2. Calculate P(A2|M)

   P(A2|M) = 4/5, may i know why?

   i thought that there are only 2 doors left after M and the answer was 1/2

3. Should the candidate stick with his original choice or change his mind for the other door?

   What should I calculate actually?

Thanks for the help!

Answer 1

Monty is the moderator.

1. Since you named the candidate's door 'Door 1', there's a flat $20 \%$ chance of the car being behind it regardless of what doors Monty opens.
2. There is a flat $20 \%$ chance of the car being behind Door $1$. In that case, the car is definitely not behind door $2$. If the car is not behind door $1$, as is $80 \%$ of times the case, it must be behind doors $2,3,4,5$ with equal probability. However, you renamed the doors Monty opens (which will be every door except the car door and Door 1) to $3,4,5$, so the car will always be behind door $2$. So in $20 \%$ of the cases, the chance is $0$, while in $80 \%$ of the cases, the chance is $1$. This yields a total probability of $\frac{4}{5}$.
3. Look at your calculated chances in $1$ and $2$. Does Door $1$ or Door $2$ offer the best chances of a car?

Answer 2

The difficulty (or rather what makes it so interesting) with the presentation is that while revealing the goats appears to provide new information, it actually doesn't.
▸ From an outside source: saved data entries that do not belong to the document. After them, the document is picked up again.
theorem exec_dbgResp_kept (x0 : List Byte) {s : State} (h : Kept n m q o s) : OutKept n m q o (exec (.dbgResp x0) s) := by
  rw [exec_dbgResp]; exact execDbgResp_kept x0 h

theorem exec_dbgPort_kept (x0 : Nat) (x1 : Nat) (x2 : Bool) (x3 : Nat) {s : State} (h : Kept n m q o s) : OutKept n m q o (exec (.dbgPort x0 x1 x2 x3) s) := by
  rw [exec_dbgPort]; exact execDbgPort_kept x0 x1 x2 x3 h

theorem exec_dbgStatus_kept {s : State} (h : Kept n m q o s) : OutKept n m q o (exec (.dbgStatus) s) := by
  rw [exec_dbgStatus]; exact execDbgStatus_kept h

theorem exec_bypass_kept (x0 : Nat) {s : State} (h : Kept n m q o s) : OutKept n m q o (exec (.bypass x0) s) := by
  rw [exec_bypass]; exact execBypass_kept x0 h

theorem exec_challengeRead_kept (x0 : Role) {s : State} (h : Kept n m q o s) : OutKept n m q o (exec (.challengeRead x0) s) := by
  rw [exec_challengeRead]; exact execChallengeRead_kept x0 h

theorem exec_debugResponse_kept (x0 : Transport) (x1 : Nat) (x2 : List Byte) {s : State} (h : Kept n m q o s) : OutKept n m q o (exec (.debugResponse x0 x1 x2) s) := by
  rw [exec_debugResponse]; exact execDebugResponse_kept x0 x1 x2 h

theorem exec_debugTunnel_kept (x0 : Transport) (x1 : Nat) (x2 : List Byte) {s : State} (h : Kept n m q o s) : OutKept n m q o (exec (.debugTunnel x0 x1 x2) s) := by
  rw [exec_debugTunnel]; exact execDebugTunnel_kept x0 x1 x2 h

theorem exec_dbgClose_kept (x0 : Nat) {s : State} (h : Kept n m q o s) : OutKept n m q o (exec (.dbgClose x0) s) := by
  rw [exec_dbgClose]; exact execDbgClose_kept x0 h

theorem exec_debugSessionExpiry_kept {s : State} (h : Kept n m q o s) : OutKept n m q o (exec (.debugSessionExpiry) s) := by
  rw [exec_debugSessionExpiry]; exact execDebugSessionExpiry_kept h

theorem exec_coreHalt_kept (x0 : Nat) (x1 : Nat) {s : State} (h : Kept n m q o s) : OutKept n m q o (exec (.coreHalt x0 x1) s) := by
  rw [exec_coreHalt]; exact execCoreHalt_kept x0 x1 h

theorem exec_coreStep_kept (x0 : Nat) (x1 : Nat) {s : State} (h : Kept n m q o s) : OutKept n m q o (exec (.coreStep x0 x1) s) := by
  rw [exec_coreStep]; exact execCoreStep_kept x0 x1 h

theorem exec_engineHalt_kept (x0 : Nat) (x1 : Nat) {s : State} (h : Kept n m q o s) : OutKept n m q o (exec (.engineHalt x0 x1) s) := by
  rw [exec_engineHalt]; exact execEngineHalt_kept x0 x1 h

theorem exec_laneFault_kept (x0 : Nat) (x1 : Nat) {s : State} (h : Kept n m q o s) : OutKept n m q o (exec (.laneFault x0 x1) s) := by
  rw [exec_laneFault]; exact execLaneFault_kept x0 x1 h

theorem exec_engineRetire_kept (x0 : Nat) (x1 : Nat) (x2 : Bool) {s : State} (h : Kept n m q o s) : OutKept n m q o (exec (.engineRetire x0 x1 x2) s) := by
  rw [exec_engineRetire]; exact execEngineRetire_kept x0 x1 x2 h

theorem exec_engineSpareTakeover_kept (x0 : Nat) {s : State} (h : Kept n m q o s) : OutKept n m q o (exec (.engineSpareTakeover x0) s) := by
  rw [exec_engineSpareTakeover]; exact execEngineSpareTakeover_kept x0 h

theorem exec_standbyImageWrite_kept (x0 : Role) (x1 : List Byte) {s : State} (h : Kept n m q o s) : OutKept n m q o (exec (.standbyImageWrite x0 x1) s) := by
  rw [exec_standbyImageWrite]; exact execStandbyImageWrite_kept x0 x1 h

theorem exec_fwStandbyReady_kept (x0 : Nat) {s : State} (h : Kept n m q o s) : OutKept n m q o (exec (.fwStandbyReady x0) s) := by
  rw [exec_fwStandbyReady]; exact execFwStandbyReady_kept x0 h

theorem exec_handoverRequest_kept (x0 : Nat) (x1 : Nat) (x2 : Nat) {s : State} (h : Kept n m q o s) : OutKept n m q o (exec (.handoverRequest x0 x1 x2) s) := by
  rw [exec_handoverRequest]; exact execHandoverRequest_kept x0 x1 x2 h

theorem exec_handoverSaving_kept {s : State} (h : Kept n m q o s) : OutKept n m q o (exec (.handoverSaving) s) := by
  rw [exec_handoverSaving]; exact execHandoverSaving_kept h

theorem exec_fwSaved_kept (x0 : Nat) {s : State} (h : Kept n m q o s) : OutKept n m q o (exec (.fwSaved x0) s) := by
  rw [exec_fwSaved]; exact execFwSaved_kept x0 h

theorem exec_handoverActivate_kept {s : State} (h : Kept n m q o s) : OutKept n m q o (exec (.handoverActivate) s) := by
  rw [exec_handoverActivate]; exact execHandoverActivate_kept h

theorem exec_fwAlive_kept (x0 : Nat) {s : State} (h : Kept n m q o s) : OutKept n m q o (exec (.fwAlive x0) s) := by
  rw [exec_fwAlive]; exact execFwAlive_kept x0 h

theorem exec_fwHandoverDone_kept {s : State} (h : Kept n m q o s) : OutKept n m q o (exec (.fwHandoverDone) s) := by
  rw [exec_fwHandoverDone]; exact execFwHandoverDone_kept h

theorem exec_fwReverted_kept {s : State} (h : Kept n m q o s) : OutKept n m q o (exec (.fwReverted) s) := by
  rw [exec_fwReverted]; exact execFwReverted_kept h

theorem exec_poweredHour_kept {s : State} (h : Kept n m q o s) : OutKept n m q o (exec (.poweredHour) s) := by
  rw [exec_poweredHour]; exact execPoweredHour_kept h

theorem exec_nvWordWrite_kept (x0 : Nat) (x1 : List Nat) (x2 : Bool) {s : State} (h : Kept n m q o s) : OutKept n m q o (exec (.nvWordWrite x0 x1 x2) s) := by
  rw [exec_nvWordWrite]; exact execNvWordWrite_kept x0 x1 x2 h

theorem exec_coldStart_kept (x0 : Nat) {s : State} (h : Kept n m q o s) : OutKept n m q o (exec (.coldStart x0) s) := by
  rw [exec_coldStart]; exact execColdStart_kept x0 h

theorem exec_resetAssert_kept (x0 : Nat) (x1 : Nat) {s : State} (h : Kept n m q o s) : OutKept n m q o (exec (.resetAssert x0 x1) s) := by
  rw [exec_resetAssert]; exact execResetAssert_kept x0 x1 h

theorem exec_osc32Qualified_kept {s : State} (h : Kept n m q o s) : OutKept n m q o (exec (.osc32Qualified) s) := by
  rw [exec_osc32Qualified]; exact execOsc32Qualified_kept h

theorem exec_bootStep_kept (x0 : BootIn) {s : State} (h : Kept n m q o s) : OutKept n m q o (exec (.bootStep x0) s) := by
  rw [exec_bootStep]; exact execBootStep_kept x0 h

theorem exec_refclkQualified_kept {s : State} (h : Kept n m q o s) : OutKept n m q o (exec (.refclkQualified) s) := by
  rw [exec_refclkQualified]; exact execRefclkQualified_kept h

theorem exec_loaderImage_kept (x0 : Nat) (x1 : List Byte) {s : State} (h : Kept n m q o s) : OutKept n m q o (exec (.loaderImage x0 x1) s) := by
  rw [exec_loaderImage]; exact execLoaderImage_kept x0 x1 h

theorem exec_pwrBootGo_kept (x0 : Nat) (x1 : Nat) {s : State} (h : Kept n m q o s) : OutKept n m q o (exec (.pwrBootGo x0 x1) s) := by
  rw [exec_pwrBootGo]; exact execPwrBootGo_kept x0 x1 h

theorem exec_vtargetUpdate_kept (x0 : Nat) {s : State} (h : Kept n m q o s) : OutKept n m q o (exec (.vtargetUpdate x0) s) := by
  rw [exec_vtargetUpdate]; exact execVtargetUpdate_kept x0 h

theorem exec_dpdMinRateVisit_kept (x0 : Nat) {s : State} (h : Kept n m q o s) : OutKept n m q o (exec (.dpdMinRateVisit x0) s) := by
  rw [exec_dpdMinRateVisit]; exact execDpdMinRateVisit_kept x0 h

theorem exec_dpdStaleAgeExpiry_kept (x0 : Nat) {s : State} (h : Kept n m q o s) : OutKept n m q o (exec (.dpdStaleAgeExpiry x0) s) := by
  rw [exec_dpdStaleAgeExpiry]; exact execDpdStaleAgeExpiry_kept x0 h

theorem exec_bdacOutputStep_kept (x0 : Nat) {s : State} (h : Kept n m q o s) : OutKept n m q o (exec (.bdacOutputStep x0) s) := by
  rw [exec_bdacOutputStep]; exact execBdacOutputStep_kept x0 h

theorem exec_tachEdge_kept (x0 : Nat) {s : State} (h : Kept n m q o s) : OutKept n m q o (exec (.tachEdge x0) s) := by
  rw [exec_tachEdge]; exact execTachEdge_kept x0 h

theorem exec_overloadDeassert_kept (x0 : Nat) {s : State} (h : Kept n m q o s) : OutKept n m q o (exec (.overloadDeassert x0) s) := by
  rw [exec_overloadDeassert]; exact execOverloadDeassert_kept x0 h

theorem exec_oldCakTimeout_kept (x0 : Nat) (x1 : Bool) {s : State} (h : Kept n m q o s) : OutKept n m q o (exec (.oldCakTimeout x0 x1) s) := by
  rw [exec_oldCakTimeout]; exact execOldCakTimeout_kept x0 x1 h

theorem exec_arpRequest_kept (x0 : Nat) (x1 : Nat) (x2 : Nat) {s : State} (h : Kept n m q o s) : OutKept n m q o (exec (.arpRequest x0 x1 x2) s) := by
  rw [exec_arpRequest]; exact execArpRequest_kept x0 x1 x2 h

theorem exec_icmpEchoRequest_kept (x0 : Nat) (x1 : Nat) (x2 : Nat) (x3 : Nat) (x4 : Nat) (x5 : Bool) (x6 : List Byte) {s : State} (h : Kept n m q o s) : OutKept n m q o (exec (.icmpEchoRequest x0 x1 x2 x3 x4 x5 x6) s) := by
  rw [exec_icmpEchoRequest]; exact execIcmpEchoRequest_kept x0 x1 x2 x3 x4 x5 x6 h

theorem exec_tapReset_kept {s : State} (h : Kept n m q o s) : OutKept n m q o (exec (.tapReset) s) := by
  rw [exec_tapReset]; exact execTapReset_kept h

theorem exec_debugChallengeExpiry_kept {s : State} (h : Kept n m q o s) : OutKept n m q o (exec (.debugChallengeExpiry) s) := by
  rw [exec_debugChallengeExpiry]; exact execDebugChallengeExpiry_kept h

theorem exec_debugLockoutEnd_kept {s : State} (h : Kept n m q o s) : OutKept n m q o (exec (.debugLockoutEnd) s) := by
  rw [exec_debugLockoutEnd]; exact execDebugLockoutEnd_kept h

theorem exec_baseNoteSave_kept (x0 : Nat) {s : State} (h : Kept n m q o s) : OutKept n m q o (exec (.baseNoteSave x0) s) := by
  rw [exec_baseNoteSave]; exact execBaseNoteSave_kept x0 h


/-- The end of a service window keeps it. -/
theorem windowDue_kept {s : State} (h : Kept n m q o s) : Kept n m q o (windowDue s) := by
  unfold windowDue
  repeat' first | (with_reducible assumption) | (with_reducible refine kept_foldl ?_ ?_; intro _ _ _) |
    (with_reducible apply windowReturn_kept) | (with_reducible apply kept_ite)

/-- One idle tick keeps it. -/
theorem idleTick_kept {s : State} (h : Kept n m q o s) : Kept n m q o (idleTick s) :=
  windowDue_kept (safeDue_kept (grantSet_kept (passTicks_kept _ h)))

/-- The operations of a bundle keep it when every command does. -/
theorem issueOps_kept {s : State} (hx : ∀ c t, Kept n m q o t → OutKept n m q o (exec c t))
    (e : Nat) (l : List Instr) (h : Kept n m q o s) : Kept n m q o (issueOps s e l) := by
  induction l generalizing s with
  | nil => exact h
  | cons i l ih =>
    obtain ⟨t, he, ht⟩ := hx i _ h
    unfold issueOps
    rw [he]
    dsimp only
    split
    · exact ih ht
    · exact ht

/-- A bundle keeps it when every command does. -/
theorem issueBundle_kept {s : State} (hx : ∀ c t, Kept n m q o t → OutKept n m q o (exec c t)) (e : Nat) (h : Kept n m q o s) : Kept n m q o (issueBundle s e) := by
  unfold issueBundle
  repeat' first | (with_reducible assumption) | (with_reducible apply State_setEng_kept) | (with_reducible apply endJob_kept) |
    (with_reducible apply issueOps_kept hx) | (dsimp only) | split

/-- A command taken by an engine keeps it when every command does. -/
theorem taken_kept {s : State} (hx : ∀ c t, Kept n m q o t → OutKept n m q o (exec c t)) (c : Instr) (h : Kept n m q o s) : Kept n m q o (taken s c) := by
  obtain ⟨t, he, ht⟩ := hx c s h
  unfold taken
  rw [he]
  exact ht

/-- Accepting an interrupt keeps it when every command does. -/
theorem acceptDue_kept {s : State} (hx : ∀ c t, Kept n m q o t → OutKept n m q o (exec c t)) (e : Nat) (h : Kept n m q o s) : Kept n m q o (acceptDue s e) := by
  unfold acceptDue
  split
  · exact taken_kept hx _ h
  · exact h

/-- Ending a late job keeps it when every command does. -/
theorem endLate_kept {s : State} (hx : ∀ c t, Kept n m q o t → OutKept n m q o (exec c t)) (e : Nat) (h : Kept n m q o s) : Kept n m q o (endLate s e) := by
  unfold endLate
  dsimp only
  repeat' first | (with_reducible assumption) | (exact taken_kept hx _ h) | split

theorem engineTick_go_kept {s : State} (hx : ∀ c t, Kept n m q o t → OutKept n m q o (exec c t))
    (e cyc f : Nat) (h : Kept n m q o s) : Kept n m q o (engineTick.go e cyc f s) := by
  induction f generalizing s with
  | zero => exact h
  | succ f ih =>
    unfold engineTick.go
    split
    · exact ih (endLate_kept hx e (issueBundle_kept hx e (acceptDue_kept hx e h)))
    · exact h

/-- The cycles of an engine in one tick keep it when every command does. -/
theorem engineTick_kept {s : State} (hx : ∀ c t, Kept n m q o t → OutKept n m q o (exec c t)) (e : Nat)
    (h : Kept n m q o s) : Kept n m q o (engineTick s e) := engineTick_go_kept hx _ _ _ h

/-- One tick with nothing commanded keeps it when every command does. -/
theorem idleStep_kept {s : State} (hx : ∀ c t, Kept n m q o t → OutKept n m q o (exec c t))
    (h : Kept n m q o s) : Kept n m q o (idleStep s) := by
  unfold idleStep
  refine kept_foldl ?_ (idleTick_kept h)
  intro _ _ h
  exact engineTick_kept hx _ h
Here's an alternative, logical but not so obviously mathematical, view of the problem.

Suppose, if instead of opening all but one of the other doors, Monty simply moved everything but your original choice to behind a single large door. You would not feel that he had provided any new information, nor would you feel that the situation had changed.

You now can choose your original small door (1 item), or you can choose to take anything you want from behind the large door (n-1 items).

Given that the car can be in any one of those n locations, what are the chances that it is behind the small door? 1/n.

And the chances that it is behind the large door? (n-1)/n.

Would the situation be any different if, after moving everything behind the large door, Monty had removed all the goats?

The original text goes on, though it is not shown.